Each line below with the string "match" should be copied.

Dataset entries

================================

/-- Row r of the merge: M, L, ALPHA and the row of O* (R375). -/
def mergeRow (ms : List (Nat × Nat × List Nat)) : Nat × Nat × Nat × List Nat :=
  if ms.any fun e => (dec32 e.1).isNan then (cNan, cNan, cNan, List.replicate 64 cNan)
  else
    let m := maxCode cNegInf (ms.map (·.1))
    if m = cNegInf then (cNegInf, 0, cOne, List.replicate 64 0)
    else
      let bs := ms.map fun e => expOf 375 e.1 m
      let sum := fun (xs : List Nat) => enc32 (xsum 0 ((bs.zip xs).map fun e => xmul (dec32 e.1) (dec32 e.2)))
      (m, sum (ms.map (·.2.1)), cOne, (List.range 64).map fun c => sum (ms.map fun e => nthD 0 e.2.2 c))

/-- Whether an operation is a CLMERGE whose core has arrived at an open merge that lacks other cores (R375, R376). -/
def State.mergeWaits (s : State) (core : Nat) (op : MxOp) : Bool :=
  match s.wg? core op.slot, coded op.i with
  | some w, some (.clmerge, _, _) =>
    let m := s.mergeOf w.id core op
    m.hasCore core && !m.complete (core / 4)
  | _, _ => false

/-- CLMERGE_MERGE: once every core of PM has arrived, the merged triples are written to every participant and their
operations leave their queues. -/
def execClmergeMerge (cluster pid ctx slot : Nat) (s : State) : Res :=
  let cl := s.cluster cluster
  let key := mergeKey pid ctx slot
  match tabGet cl.merges key with
  | none => .next s
  | some m =>
    if !m.complete cluster then .next s
    else
      let cores := (List.range 4).filterMap fun c => m.arrivals.find? fun a => a.1 == 4 * cluster + c
      let ps : List Part := cores.filterMap fun a =>
        match s.queue a.1 a.2 with
        | op :: _ => (coded op.i).map fun e =>
          { core := a.1, q := a.2, slot := op.slot, tile := mxTile e.2.2, off := bitsAt op.a.toNat 31 0, parity := op.parity }
        | [] => none
      let s := (List.range 64).foldl (fun s r =>
        let ms := ps.map fun x =>
          let scr := match s.wg? x.core x.slot with | some w => w.scratch | none => []
          (rowWord scr x.off r 0, rowWord scr x.off r 1, (List.range 64).map fun c => (s.core x.core).tile x.q x.tile r c)
        let (mm, l, al, row) := mergeRow ms
        ps.foldl (fun s x =>
          (s.modCore x.core fun k => k.setRow x.q x.tile r 0 row).modWg x.core x.slot fun w =>
            { w with scratch := setRowWord (setRowWord (setRowWord w.scratch x.off r 0 mm) x.off r 1 l) x.off r 2 al }) s) s
      let s := ps.foldl (fun s x => (s.setQueue x.core x.q (s.queue x.core x.q).tail).endOp x.core x.slot x.parity) s
      .next (s.setCluster cluster { s.cluster cluster with merges := tabDel cl.merges key })

end Sys2Proof.Machine
end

================================

§ Solution for this exercise
  match s.wg? core op.slot, coded op.i with
  match tabGet cl.merges key with
        match s.queue a.1 a.2 with
          let scr := match s.wg? x.core x.slot with | some w => w.scratch | none => []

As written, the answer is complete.